> **PROVIDED MATERIAL**
========

/-- Speed inputs and analog channels: an edge that passes the glitch filter advances the paths that see it, a wheel that stands still and a sensor's faults
are reported from the copies that see them; a conversion is damped, judged and delivered, with its alarms after four in a row
and none while it settles; OUTERR follows its readback, a cold junction its state (R416 to R429). -/
def Obligations.SpeedAndAnalogComplete : Prop :=
  ∀ s : State,
    (∀ (n : Fin 8) rising both (t : Tri (Option Nat)) held, fioOn s.chip = true → bit (spdCfg s.chip n.val) 31 = true →
      100 * spdFilt s.chip n.val ≤ held →
      ∃ c, exec (.speedEdge n rising both ⟨t, held⟩) s = .next (s.afterAll c) ∧ ∀ v : Vat,
        c.fio.paths.get v = match t.get v with
          | some x => pathEdge s.chip n.val rising both x (s.chip.fio.paths.get v)
          | none => s.chip.fio.paths.get v) ∧
    (∀ (n : Fin 8), ∃ c, exec (.stillTimeout n) s = .next (s.afterAll c) ∧ ∀ v : Vat,
      c.fio.paths.get v =
        if ((s.chip.fio.paths.get v).spdOf n.val).state ≠ 0 ∧
            ((s.chip.fio.paths.get v).spdOf n.val).tl + (bits (spdCfg s.chip n.val) 15 0 - 1) * 1000000 ≤ (plane s.chip v).time
        then (s.chip.fio.paths.get v).putSpd n.val { (s.chip.fio.paths.get v).spdOf n.val with state := 0 }
        else s.chip.fio.paths.get v) ∧
    (∀ (n : Fin 8) (brk short : Tri Bool) run, fioOn s.chip = true → bit (spdCfg s.chip n.val) 31 = true →
      bit (spdCfg s.chip n.val) 30 = false → 1000 ≤ run ∨ (∀ v, brk.get v = false ∧ short.get v = false) →
      ∃ c, exec (.speedSensorFault n brk ⟨short, run⟩) s = .next (s.afterAll c) ∧ ∀ (v : Vat) p b m,
        b = spdBase s.chip n.val → m = (1 : BitVec 8) <<< n.val → p = { s.chip.fio.paths.get v with
          spdBrk := if brk.get v then (s.chip.fio.paths.get v).spdBrk ||| m else (s.chip.fio.paths.get v).spdBrk &&& ~~~m
          spdShort := if short.get v then (s.chip.fio.paths.get v).spdShort ||| m else (s.chip.fio.paths.get v).spdShort &&& ~~~m } →
        c.fio.paths.get v = if p.faulty s.chip b then p.putSpd b { p.spdOf b with state := 0 } else p) ∧
    (∀ (n : Fin 32) (x : BitVec 32) opened ch w notch, ch = alpOf s.chip n.val → ch.row ≠ 0 → w = alpCfg s.chip n.val →
      notch = bit (alpXctl s.chip) 0 →
      ∃ c, exec (.conversionEnd n x opened) s = .next (s.afterAll c) ∧
        (alpOf c n.val).y = some (damped w notch ch.y x.toInt) ∧
        ((∃ e ∈ ch.settle, 0 < e.1) → (alpOf c n.val).lo = (ch.lo && isLoop w) ∧ (alpOf c n.val).hi = (ch.hi && isLoop w) ∧ (alpOf c n.val).brk = ch.brk ∧
          (alpOf c n.val).last = ch.last ∧ (alpOf c n.val).settle = ch.settle.map fun e => (e.1 - 1, e.2)) ∧
        ((∀ e ∈ ch.settle, e.1 = 0) → (alpOf c n.val).settle = [] ∧
          (ch.row ≠ 2 → isLoop w = true →
            ((alpOf c n.val).lo, (alpOf c n.val).loRun) = alarmStep ch.lo (x.toInt ≤ 3600000) ch.loRun ∧
            ((alpOf c n.val).hi, (alpOf c n.val).hiRun) = alarmStep ch.hi (21000000 ≤ x.toInt) ch.hiRun ∧
            ((alpOf c n.val).brk, (alpOf c n.val).brkRun) = alarmStep ch.brk (2 ≤ alpKind w && x.toInt < 500000) ch.brkRun) ∧
          (ch.row ≠ 2 → isLoop w = false →
            ((alpOf c n.val).brk, (alpOf c n.val).brkRun) = alarmStep ch.brk (opened && 4 ≤ alpKind w) ch.brkRun) ∧
          ((alpOf c n.val).brk = true → (alpOf c n.val).last = ch.last))) ∧
    (∀ (n : Fin 32) t,
      ((alpOf s.chip n.val).outerr = true → (alpOf s.chip n.val).okFrom = some t →
        t + bits (alpXctl s.chip) 15 8 * 1000 ≤ s.chip.core.tick →
        exec (.outerrTimer n) s = .next (s.afterAll (onAlp s.chip n.val fun x => { x with outerr := false }))) ∧
      ((alpOf s.chip n.val).outerr = false → (alpOf s.chip n.val).errFrom = some t →
        t + bits (alpXctl s.chip) 15 8 * 1000 ≤ s.chip.core.tick →
        exec (.outerrTimer n) s = .next (s.afterAll (raise (bump (onAlp s.chip n.val fun x => { x with outerr := true })
          Reg.alpCnt.addr 15 0) (416 + n.val) (unsigned 32 ((alpOf s.chip n.val).setpoint.getD 0)))))) ∧
    (∀ (j : Fin 4) sound temp c, c = onFio s.chip (fun x =>
        { x with
          cjok := if sound then x.cjok ||| ((1 : BitVec 4) <<< j.val) else x.cjok &&& ~~~((1 : BitVec 4) <<< j.val)
          cjTemp := mapPut 0 x.cjTemp j.val temp }) →
      exec (.coldJunctionChange j sound temp) s = .next (s.afterAll
        (if s.chip.fio.cjok.getLsbD j.val = sound then c else raise c (480 + j.val) (b2n sound))))

/-- Rind's cycle, inputs and diagnostics: the comparison of speeds and the deceleration check, the filtered inputs and their pairs,
test pulses, speed edges and the torque-enable test are judged with the demands they leave; the oscillator, diagnostics and
the end of start-up enter their states, one that failed in START with its own cause; the status frame is sent or has gone silent (R439 to R462). -/
def Obligations.RindJudgesComplete : Prop :=
  ∀ s : State, s.chip.rind.on = true →
    (∀ t bad fsLow c d e g more, c = onRind s.chip (fun r =>
        { r with
          clk := t, fsLow := fsLow
          spd0 := { r.spd0 with bad := (bad : BitVec 2).getLsbD 0 }, spd1 := { r.spd1 with bad := bad.getLsbD 1 } }) →
      d = (if speedsDiffer c t then some (c.rind.diffAt.getD t) else none) →
      e = onRind c (fun r =>
        { r with diffAt := d, diff := d.any fun x => decide (bits (rindPar c 9) 23 16 * 10000000 ≤ t - x) }) →
      decelCheck e (rindV e t) = (g, more) →
      exec (.rindCycle t bad fsLow) s = .next (s.afterAll (rindJudge g (lockedPresent s.chip) (rindDemands g) more))) ∧
    (∀ t (si low : BitVec 8) c, c = [0, 2, 4, 6].foldl (fun c i => judgePair c i t)
        ((List.range 8).foldl (fun c i => if low.getLsbD (bits (rindPsi c i) 26 24) then c else filterIn c i t (si.getLsbD i))
          (onRind s.chip fun r => { r with clk := t })) →
      exec (.safetyInputEval t si low) s = .next (s.afterAll
        (rindJudge c (lockedPresent s.chip) ((rindDemands c).filter fun x => x.1 = 2)))) ∧
    (∀ (k : Fin 8) (si : BitVec 8) c, c = onRind s.chip (fun r => { r with tpSeen := mapPut 0 r.tpSeen k.val r.clk }) →
      exec (.rindTpSample k si) s = .next (s.afterAll (rindJudge
        (((List.range 8).filter fun i => siEn c i && bits (rindPsi c i) 26 24 = k.val).foldl (fun c i => onIn c i fun x =>
          if si.getLsbD i then { x with badTp := x.badTp + 1, tpFail := decide (1 ≤ x.badTp) }
          else { x with badTp := 0, tpFail := false }) c) (lockedPresent s.chip) []))) ∧
    (∀ (n : Fin 2) t tl, (rindSpd s.chip n.val).tl = some tl →
      exec (.rindSpeedEdge n t) s = .next (s.afterAll (onRind s.chip fun r =>
        if n.val = 0 then { r with spd0 := { r.spd0 with p := t - tl, tl := some t } }
        else { r with spd1 := { r.spd1 with p := t - tl, tl := some t } }))) ∧
    (∀ (diff : BitVec 2) c, c = onRind s.chip (fun r => { r with teDiff := diff }) →
      (diff = 0 → exec (.teTest diff) s = .next (s.afterAll c)) ∧
      (diff ≠ 0 → exec (.teTest diff) s = .next (s.afterAll (rindFail c 12)))) ∧
    (7 ≤ s.chip.sys.step →
      (∀ count, 15680 ≤ count → count ≤ 16320 → exec (.oscillatorWindow count) s = .next (s.afterAll (onRind s.chip fun r =>
        { r with oscGood := r.oscGood + 1, oscBad := 0, oscPassed := r.oscPassed || decide (2 ≤ r.oscGood),
                 clockref := r.clockref && decide (r.oscGood < 9) }))) ∧
      (∀ count c, count < 15680 ∨ 16320 < count → c = onRind s.chip (fun r => { r with oscGood := 0, oscBad := r.oscBad + 1 }) →
        exec (.oscillatorWindow count) s = .next (s.afterAll (if 3 ≤ c.rind.oscBad then rindFail c 13 else c))) ∧
      exec .clockrefTimeout s = .next (s.afterAll (rindJudge
        (onRind s.chip fun r => { r with clockref := true, oscGood := 0 }) (lockedPresent s.chip) []))) ∧
    (∀ d : Fin 10,
      (d.val ≤ 4 → exec (.rindDiagnostic d false) s = .next (s.afterAll (rindFail s.chip 13))) ∧
      (d.val = 8 → exec (.rindDiagnostic d false) s = .next (s.afterAll (rindFail s.chip 12))) ∧
      (d.val = 9 → exec (.rindDiagnostic d false) s = .next (s.afterAll (rindFail s.chip 14)))) ∧
    (s.chip.rind.state = 0 →
      (exec (.rindStartEnd false) s = .next (s.afterAll
        (rindEnter (rindFail s.chip 13) (5, min 13 (s.chip.rind.startCause.getD 13), 0xFF)))) ∧
      (∀ k, s.chip.rind.startCause = some k → exec (.rindStartEnd true) s = .next (s.afterAll (rindEnter s.chip (5, k, 0xFF)))) ∧
      (s.chip.rind.startCause = none → bit (rindPar s.chip 0) 31 = false → rindDemands s.chip = [] → lockedPresent s.chip = [] →
        exec (.rindStartEnd true) s = .next (s.afterAll
          (raise (onRind s.chip fun r => { r with state := 2 }) 512 (2 + s.chip.rind.cause * 256)))) ∧
      (s.chip.rind.startCause = none → bit (rindPar s.chip 0) 31 = true → rindDemands s.chip = [] → lockedPresent s.chip = [] →
        exec (.rindStartEnd true) s = .next (s.afterAll (rindEnter s.chip (1, 16, 0xFF))))) ∧
    exec .rindStatusSend s = .next (s.afterAll (onRind s.chip fun r => { r with sent := some (rindBytes s.chip), sentAt := s.chip.core.tick })) ∧
    (s.chip.rind.sentAt + 5000 ≤ s.chip.core.tick →
      exec .rindStatusTimeout s = .next (s.afterAll (onRind s.chip fun r => { r with sent := none }))) ∧
    exec .rstHigh10s s = .next (s.afterAll (raise s.chip 523))

/-- A reset pulse of 100 ms to 3 s starts Rind from SAFE or LOCKED with nothing demanded and nothing locked, or accepts the settings
that wait for it; one too short or too long is refused with reason 3 (R449, R450, R465).
RIND_CMD from a session that may write it: UNLOCK with the password, ACCEPT of the proposal (at once, or for a reset pulse to
confirm), SETPW with a free salt, LOCK; the password words are cleared each time. An unanswered ACCEPT, an unlock and a block
end in time (R463 to R469). -/
def Obligations.RindCommandsComplete : Prop :=
  (∀ s : State, s.chip.rind.on = true →
     (∀ h, 100000 ≤ h → h ≤ 3000000 →
       (∀ t n, s.chip.rind.acceptAt = some (t, n) → s.chip.core.tick ≤ t + 61000000 →
         exec (.resetPulse (some h)) s = .next (s.afterAll (proofReset s.chip (acceptSet s.chip n)))) ∧
       (s.chip.rind.acceptAt = none → s.chip.rind.state = 1 ∨ s.chip.rind.state = 4 →
         (rindDemands s.chip ≠ [] → exec (.resetPulse (some h)) s = .next (s.afterAll (proofReset s.chip (refuseReset s.chip 1)))) ∧
         (rindDemands s.chip = [] → lockedPresent s.chip = [] →
           (s.chip.rind.state = 4 → s.chip.rind.faultAt + 1000000000 ≤ s.chip.rind.clk) →
           exec (.resetPulse (some h)) s = .next (s.afterAll (proofReset s.chip (raise (raise (bump
             (onRind s.chip fun r => { r with state := 2 }) Reg.rindCnt0.addr 15 0) 512 (2 + s.chip.rind.cause * 256)) 521 2)))))) ∧
     (∀ h, h < 100000 ∨ 3000000 < h → exec (.resetPulse (some h)) s = .next (s.afterAll (refuseReset s.chip 3)))) ∧
  (∀ s : State,
     (∀ (n : Fin 4) c, rindWritable s.chip (.session n) = true → Commanded s.chip (.session n) Reg.rindCmd.addr →
       c = (match s.chip.rind.unlock with
         | some (k, _) => if k = n then onRind s.chip fun r => { r with unlock := some (k, s.chip.core.tick) } else s.chip
         | none => s.chip) →
       let ok (d : Chip) : State := s.afterAll (answeredOk (clearPw d) Reg.rindCmd.addr)
       (rindCheckval c = false → c.rind.blockAt = none →
         (∀ salt d, c.rind.digest = some (salt, d) → pwValid (pwBytes c) = true → pwDigest salt (pwBytes c) = d →
           exec (.rindUnlock n) s = .next (ok (onRind c fun r => { r with unlock := some (n, c.core.tick), wrong := 0, cmdres := 1 }))) ∧
         (∀ salt d, c.rind.digest = some (salt, d) → pwValid (pwBytes c) = false ∨ pwDigest salt (pwBytes c) ≠ d → c.rind.wrong < 4 →
           exec (.rindUnlock n) s = .next (ok (raise (bump (onRind c fun r =>
             { r with wrong := c.rind.wrong + 1, cmdres := 2 }) Reg.rindCnt1.addr 15 0) 525 (4 - c.rind.wrong))))) ∧
       (rindCheckval c = true → (rawReg c Reg.rindArg.addr).toNat = akval (rindProposal c) →
         exec (.rindAccept n) s = .next (ok (onRind c fun r => { r with acceptAt := some (c.core.tick, fingerprintOf c n), cmdres := 8 }))) ∧
       (rindCheckval c = false → c.rind.unlock.isSome = true → (rawReg c Reg.rindArg.addr).toNat = rindCrc (rindProposal c) →
         exec (.rindAccept n) s = .next (ok (acceptSet c (fingerprintOf c n)))) ∧
       (∀ k d, rindCheckval c = false → c.rind.unlock.isSome = true ∨ c.rind.digest = none → pwValid (pwBytes c) = true →
         drawStamp c = (k, d) →
         exec (.rindSetpw n) s = .next (ok (rindLogEntry (onRind d fun r =>
           { r with digest := some ((Config.freeWord k).toNat, pwDigest (Config.freeWord k).toNat (pwBytes d)), cmdres := 1 })
           2 false (fingerprintOf d n)))) ∧
       (rindCheckval c = false → exec (.rindLock n) s = .next (ok (onRind c fun r => { r with unlock := none, cmdres := 1 })))) ∧
     (∀ t n, s.chip.rind.acceptAt = some (t, n) → t + 59000000 ≤ s.chip.core.tick →
       exec .acceptTimeout s = .next (s.afterAll (onRind s.chip fun r => { r with acceptAt := none, cmdres := 9 }))) ∧
     (∀ n t, s.chip.rind.unlock = some (n, t) → t + 840000000 ≤ s.chip.core.tick → s.chip.rind.blockAt = none →
       exec .unlockTimeout s = .next (s.afterAll (onRind s.chip fun r => { r with unlock := none }))) ∧
     (∀ t, s.chip.rind.unlock = none → s.chip.rind.blockAt = some t → t + 840 ≤ s.chip.cel.opsec →
       exec .unlockTimeout s = .next (s.afterAll (onRind s.chip fun r => { r with blockAt := none }))))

========

> **TASK DESCRIPTION**
If a line in the listing holds the word "proofReset", copy it out.

> **SOLUTION FOR THIS EXERCISE**
         exec (.resetPulse (some h)) s = .next (s.afterAll (proofReset s.chip (acceptSet s.chip n)))) ∧
         (rindDemands s.chip ≠ [] → exec (.resetPulse (some h)) s = .next (s.afterAll (proofReset s.chip (refuseReset s.chip 1)))) ∧
           exec (.resetPulse (some h)) s = .next (s.afterAll (proofReset s.chip (raise (raise (bump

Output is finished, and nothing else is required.